The device is a digital monitor intended for use in measuring blood pressure and pulse rate in adult patient population with wrist circumference ranging from 5 3/8 inches (13.5cm to 19.5cm). The device detects the appearance of irregular hearbeats during measurement and gives a warning signal with reading.

The Wrist Blood Pressure Monitor,Models: 222,222BT,W1681BL, W1681BT, W1681R are powered by a rechargable Li-ion battery, automatic, non-invasive blood pressure system intended for home use. The devices are intended for use in adult patient population with wrist circumference ranging from 5 3/8 inches to 7 2/3 inches (13.5 cm). The devices' wrist cuff inflates using an integral pump and deflates via an electric valve. During deflation, the wrist cuff pressure is monitored and pulse waveform data is extracted. The extracted pulse waveform data is then analyzed by software which determines pulse rate, as well as systolic and diastolic blood pressure. The systolic and diastolic blood pressures are measured using the oscillometric method. The cuff can measure pressure range from 0 to 295 mmHg, and the pulse rate range from 40 to 199 beats/min.

When the device detected irregular rhythms, " W " will display on screen. An irregular heartbeat rhythm is defined as a rhythm that is 25% less or 25% more than the average rhythm detected while your monitor is measuring blood pressure. The WHO blood pressure indicator bar can classify by WHO and ISH recommendation. The devices display the latest blood pressure reading, while up to 2 x 99 readings can be stored in memory.

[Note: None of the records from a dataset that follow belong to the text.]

/-- Traps and interrupts (R384 to R386, R397 to R401, R405 to R409): a reserved opcode traps EMULATE, a stack without its
region traps STACK_LIMIT into bank T, a trap in bank T is a double stack fault, and the highest requested level is taken, but
not inside an access and not at once in a repetition; a core that is to stop does so behind the instruction (R401, R410).
The model's choices in it: logs 114, 141. -/
def Obligations.TrapsAndInterruptsEnter : Prop :=
  (∀ (k : Fin 32) (x : CoreEnv) (op : Nat) (w : Word) (s : State), Safety.calm s → coreWorks s k = true →
    (s.core k).run ≠ .inWait → (s.core k).rep = false → x.fetch = .ok → (s.core k).stopping = false →
    (s.core k).mirrors = [] →
    decodeAt s k .normal (s.core k).pc = .trap 2 0 (some op) w → formOf op = none → Safety.trapRoom s k →
    ∃ t, exec (.reservedOpcode k x) s = .next t ∧ Safety.traps s t k 2 0 (s.core k).pc (Safety.ds s k) false ∧
      (t.core k).cur.sp 1 = w ∧ (t.core k).cur.sp 2 = (s.core k).pc &&& 0xFFFF ∧
      Safety.changesOnly (fun _ _ _ => false) [.cores] s t) ∧
  (∀ (k : Fin 32) (x : CoreEnv) (i : Insn) (s : State), Safety.calm s → coreWorks s k = true → (s.core k).run ≠ .inWait →
    (s.core k).rep = false → x.fetch = .ok → (s.core k).stopping = false → (s.core k).mirrors = [] →
    decodeAt s k .normal (s.core k).pc = .ok i →
    i.op = 0x01 → (s.core k).bank < 4 →
    Safety.ds s k = [] → (Safety.rs s k).length ≤ 8 → regionOk (s.core k).cur = false →
    ∃ t, exec (.drop k x) s = .next t ∧ (t.core k).bank = bankT ∧
      (t.core k).pc = (s.core k).vbase + 0x30 ∧ (t.core k).cur.ds = [] ∧
      (t.core k).cur.rs = [frame (s.core k).pc (s.core k).bank false] ∧ (t.core k).cur.sp 3 = (s.core k).pc ∧
      (t.core k).cur.sp 4 = BitVec.ofNat 32 (3 + 65536 * (s.core k).bank) ∧
      (t.core k).bk (s.core k).bank = (s.core k).cur ∧ Safety.changesOnly (fun _ _ _ => false) [.cores] s t) ∧
  (∀ (k : Fin 32) (x : CoreEnv) (i : Insn) (s : State), Safety.calm s → Safety.issues s k x 0xA0 i →
    (s.core k).bank = bankT →
    ∃ t, exec (.trap k x) s = .next t ∧ (t.core k).run = .halted ∧ bit (t.rd .EVT_STATUS (pageOf (.core k))) 0 = true ∧
      bit (t.rd .EVT_STATUS (pageOf .epochs)) 0 = true) ∧
  (∀ (k : Fin 32) (x : CoreEnv) (l : Nat) (s : State), Safety.calm s → coreWorks s k = true →
    (s.core k).stopping = false → interruptible (s.core k) x.since = true → levelToTake s k = some l →
    (((s.core k).bk l).ds.length ≤ 16 ∧ ((s.core k).bk l).rs.length < 8) →
    ∃ t, exec (.interruptEntry k x) s = .next t ∧ (t.core k).bank = l ∧
      (t.core k).pc = (s.core k).vbase + BitVec.ofNat 32 (16 * (16 + l)) ∧ (t.core k).rep = false ∧ (t.core k).run = .running ∧
      ((t.core k).bk l).rs = frame (s.core k).pc (s.core k).bank (s.core k).rep :: ((s.core k).bk l).rs ∧
      ((t.core k).bk l).ds = ((s.core k).bk l).ds ∧ Safety.changesOnly (fun _ _ _ => false) [.cores] s t) ∧
  (∀ (k : Fin 32) (x : CoreEnv) (s : State), Safety.calm s →
    (s.core k).run = .blocked ∨ ((s.core k).rep = true ∧ x.since < 32) →
    ∃ t, exec (.interruptEntry k x) s = .next t ∧ Safety.changesOnly (fun _ _ _ => false) [] s t) ∧
  (∀ (k : Fin 32) (x : CoreEnv) (i : Insn) (s : State), Safety.calm s → coreWorks s k = true → (s.core k).run ≠ .inWait →
    (s.core k).rep = false → x.fetch = .ok → (s.core k).stopping = true → (s.core k).mirrors = [] →
    decodeAt s k .normal (s.core k).pc = .ok i →
    i.op = 0x00 →
    ∃ t, exec (.nop k x) s = .next t ∧ (t.core k).pc = i.last + 2 ∧ (t.core k).stopped = true ∧
      (t.core k).stopping = false ∧ Safety.changesOnly (fun _ _ _ => false) [.cores] s t)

Here's an analysis of the acceptance criteria and study proving the device meets them, based on the provided text:

Device Name(s): Wrist Blood Pressure Monitor (Models: 222, 222BT, W1681BL, W1681BT, W1681R)

1. Table of Acceptance Criteria and Reported Device Performance

2. Sample Size Used for the Test Set and Data Provenance

• Sample Size: 86 subjects.
• Data Provenance: Clinical investigation conducted by Shenzhen Cihai Hospital (China), prospective study.

3. Number of Experts Used to Establish the Ground Truth for the Test Set and Qualifications of Those Experts

The document does not explicitly state the number of experts or their specific qualifications (e.g., years of experience for physicians/nurses performing the reference measurements). It states that the "auscultatory method (mercury sphygmomanometer)" was used as the reference standard, implying trained human operators.

4. Adjudication Method for the Test Set

The document states that the mean value and standard deviation of differences between the device and the mercury sphygmomanometer were calculated according to ISO 81060-2:2018. This suggests a direct comparison rather than a multi-reader adjudication process in the traditional sense for medical imaging or diagnostic algorithms. For blood pressure measurement, the reference standard (auscultatory method) intrinsically relies on trained observers.

5. If a Multi-Reader Multi-Case (MRMC) Comparative Effectiveness Study Was Done, If So, What Was the Effect Size of How Much Human Readers Improve With AI vs. Without AI Assistance

No MRMC comparative effectiveness study was done. This type of study is not applicable to a standalone wrist blood pressure monitor, which directly measures physiological parameters rather than assisting human readers in interpreting complex data.

6. If a Standalone (i.e., algorithm only without human-in-the-loop performance) Was Done

Yes, a standalone performance study was done for the device's accuracy in measuring blood pressure and pulse rate. The device operates independently to provide these measurements.

7. The Type of Ground Truth Used

The ground truth for the clinical accuracy study was established using the auscultatory method with a mercury sphygmomanometer, as described in ISO 81060-2:2018. This is considered a gold standard for non-invasive blood pressure measurement.

8. The Sample Size for the Training Set

The document does not specify a separate training set or its sample size. The clinical study described appears to be for validation/testing, not for training a model. Blood pressure monitors typically implement algorithms based on established physiological principles (oscillometry) and are calibrated, rather than "trained" in the machine learning sense with a distinct training dataset.

9. How the Ground Truth for the Training Set Was Established

As no specific "training set" for an AI algorithm is mentioned in the context of the device's accuracy claims, this question is not directly applicable. The device's underlying measurement principle (oscillometric method) and its calibration would rely on established scientific and engineering practices, not on ground truth established from a training dataset in the AI sense.